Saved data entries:

================================

-- ==== Sys2Proof/Tests/Slice0.lean ====
section
/-! SUPPORT. The model's own tests. First the smoke test of WellFormed: for every check a term that it refuses. Then the values of the manual's own worked examples, and single steps whose expected result was worked out by hand from the rules. Then, for every statement with hypotheses, a theorem `witness_<statement>`: for each of its clauses a concrete state and operands that meet the clause's hypotheses together. A value that a clause defines by an equation is given here by that equation's right side. Where a hypothesis speaks of a function of another standard (notes/assumptions/12), no concrete value meets it by evaluation, and the witness covers the other hypotheses. -/

open Sys2Proof Sys2Proof.Machine

namespace Sys2Proof.Tests

set_option Elab.async false

/-! ### Small states -/

/-- The next state of an outcome. -/
def nextOf (o : Host.Outcome State Fault Refusal) : State := match o with | .next t => t | _ => State.reset

/-- A command packet of an opcode, flags, tag, object and parameters (R395). -/
def wpkt (op flags tag : Nat) (obj : Nat) (params : List Byte) : Packet :=
  { bytes := padTo 512 (leBytes 2 op ++ leBytes 2 flags ++ leBytes 4 tag ++ leBytes 2 params.length ++ [0, 0] ++ leBytes 4 obj ++ List.replicate 48 0 ++ params), ring := 0, number := 0 }

/-- A ready partition with an attached session, every right and four mapped homes. -/
def wpart : Part := { session := .attached, state := .ready, rights := 0xFFFFFFFF, cores := 0xFF, cls := 1, weight := 100, cqSize := 6, cqBaseLo := 0x1000, qT1 := 64, qT2 := 64, qT3 := 64, qCtx := 64, extents := [(0, 64)], token := 7
                      rings := [(0, { size := 6 })] }
/-- A block at home in T3. -/
def wblk (n : Nat) : Block := { state := .home, home := .t3 n }
/-- The state after reset with that partition as partition 0 and a started Rennet. -/
def wbase : State := { State.reset with parts := [(0, wpart)], mem.maps := [(0, [(0, wblk 0), (1, wblk 1), (2, wblk 2), (3, wblk 3)])], mem.t3Size := 32, mem.t3Avail := 1000, rennet.step := 15, rennet.boot := .verified, crp.rnt.on := true, crp.pllTs := true }
/-- A packet in hand of partition 0. -/
def whand (s : State) (k : Packet) : State := s.modPart 0 (fun q => { q with inHand := [k], openPkts := [(0, false)] })
/-- Partition 0 about to run a command in its basic form. -/
def wcmd (op obj : Nat) (params : List Byte) : State := whand wbase (wpkt op 0 77 obj params)
/-- The same in expert form. -/
def wcmdx (op obj : Nat) (params : List Byte) : State := whand wbase (wpkt op 1 77 obj params)
/-- A value in 1, 2, 4, 6 or 8 little-endian bytes. -/
def b1 (n : Nat) : List Byte := leBytes 1 n
def b2 (n : Nat) : List Byte := leBytes 2 n
def b4 (n : Nat) : List Byte := leBytes 4 n
def b6 (n : Nat) : List Byte := leBytes 6 n
def b8 (n : Nat) : List Byte := leBytes 8 n
/-- The oldest packet in hand of partition 0. -/
def kOf (s : State) : Packet := (s.part 0).inHand.headD { bytes := [], ring := 0, number := 0 }

/-- The activity of a core at rest, and an empty token, for terms that are ill formed elsewhere. -/
def busyCore : CoreActivity := { cadence := false, tileUnits := 0, convUnits := 0, cycles := 0, matrixBusy := 0, vectorLanes := 0, sramAccesses := 0, moverBytes := 0, portReadBeats := 0, portBeats := 0, parts := [] }
def evTok : EvToken := { raw := [], nonce := [], secboot := false, dbgstat := 0, lifeCycle := 0, integ := none, serial := 0 }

================================

_Task requirements:_ Please repeat the data above verbatim, all of it.

_Written solution:_
-- ==== Sys2Proof/Tests/Slice0.lean ====
section
/-! SUPPORT. The model's own tests. First the smoke test of WellFormed: for every check a term that it refuses. Then the values of the manual's own worked examples, and single steps whose expected result was worked out by hand from the rules. Then, for every statement with hypotheses, a theorem `witness_<statement>`: for each of its clauses a concrete state and operands that meet the clause's hypotheses together. A value that a clause defines by an equation is given here by that equation's right side. Where a hypothesis speaks of a function of another standard (notes/assumptions/12), no concrete value meets it by evaluation, and the witness covers the other hypotheses. -/

open Sys2Proof Sys2Proof.Machine

namespace Sys2Proof.Tests

set_option Elab.async false

/-! ### Small states -/

/-- The next state of an outcome. -/
def nextOf (o : Host.Outcome State Fault Refusal) : State := match o with | .next t => t | _ => State.reset

/-- A command packet of an opcode, flags, tag, object and parameters (R395). -/
def wpkt (op flags tag : Nat) (obj : Nat) (params : List Byte) : Packet :=
  { bytes := padTo 512 (leBytes 2 op ++ leBytes 2 flags ++ leBytes 4 tag ++ leBytes 2 params.length ++ [0, 0] ++ leBytes 4 obj ++ List.replicate 48 0 ++ params), ring := 0, number := 0 }

/-- A ready partition with an attached session, every right and four mapped homes. -/
def wpart : Part := { session := .attached, state := .ready, rights := 0xFFFFFFFF, cores := 0xFF, cls := 1, weight := 100, cqSize := 6, cqBaseLo := 0x1000, qT1 := 64, qT2 := 64, qT3 := 64, qCtx := 64, extents := [(0, 64)], token := 7
                      rings := [(0, { size := 6 })] }
/-- A block at home in T3. -/
def wblk (n : Nat) : Block := { state := .home, home := .t3 n }
/-- The state after reset with that partition as partition 0 and a started Rennet. -/
def wbase : State := { State.reset with parts := [(0, wpart)], mem.maps := [(0, [(0, wblk 0), (1, wblk 1), (2, wblk 2), (3, wblk 3)])], mem.t3Size := 32, mem.t3Avail := 1000, rennet.step := 15, rennet.boot := .verified, crp.rnt.on := true, crp.pllTs := true }
/-- A packet in hand of partition 0. -/
def whand (s : State) (k : Packet) : State := s.modPart 0 (fun q => { q with inHand := [k], openPkts := [(0, false)] })
/-- Partition 0 about to run a command in its basic form. -/
def wcmd (op obj : Nat) (params : List Byte) : State := whand wbase (wpkt op 0 77 obj params)
/-- The same in expert form. -/
def wcmdx (op obj : Nat) (params : List Byte) : State := whand wbase (wpkt op 1 77 obj params)
/-- A value in 1, 2, 4, 6 or 8 little-endian bytes. -/
def b1 (n : Nat) : List Byte := leBytes 1 n
def b2 (n : Nat) : List Byte := leBytes 2 n
def b4 (n : Nat) : List Byte := leBytes 4 n
def b6 (n : Nat) : List Byte := leBytes 6 n
def b8 (n : Nat) : List Byte := leBytes 8 n
/-- The oldest packet in hand of partition 0. -/
def kOf (s : State) : Packet := (s.part 0).inHand.headD { bytes := [], ring := 0, number := 0 }

/-- The activity of a core at rest, and an empty token, for terms that are ill formed elsewhere. -/
def busyCore : CoreActivity := { cadence := false, tileUnits := 0, convUnits := 0, cycles := 0, matrixBusy := 0, vectorLanes := 0, sramAccesses := 0, moverBytes := 0, portReadBeats := 0, portBeats := 0, parts := [] }
def evTok : EvToken := { raw := [], nonce := [], secboot := false, dbgstat := 0, lifeCycle := 0, integ := none, serial := 0 }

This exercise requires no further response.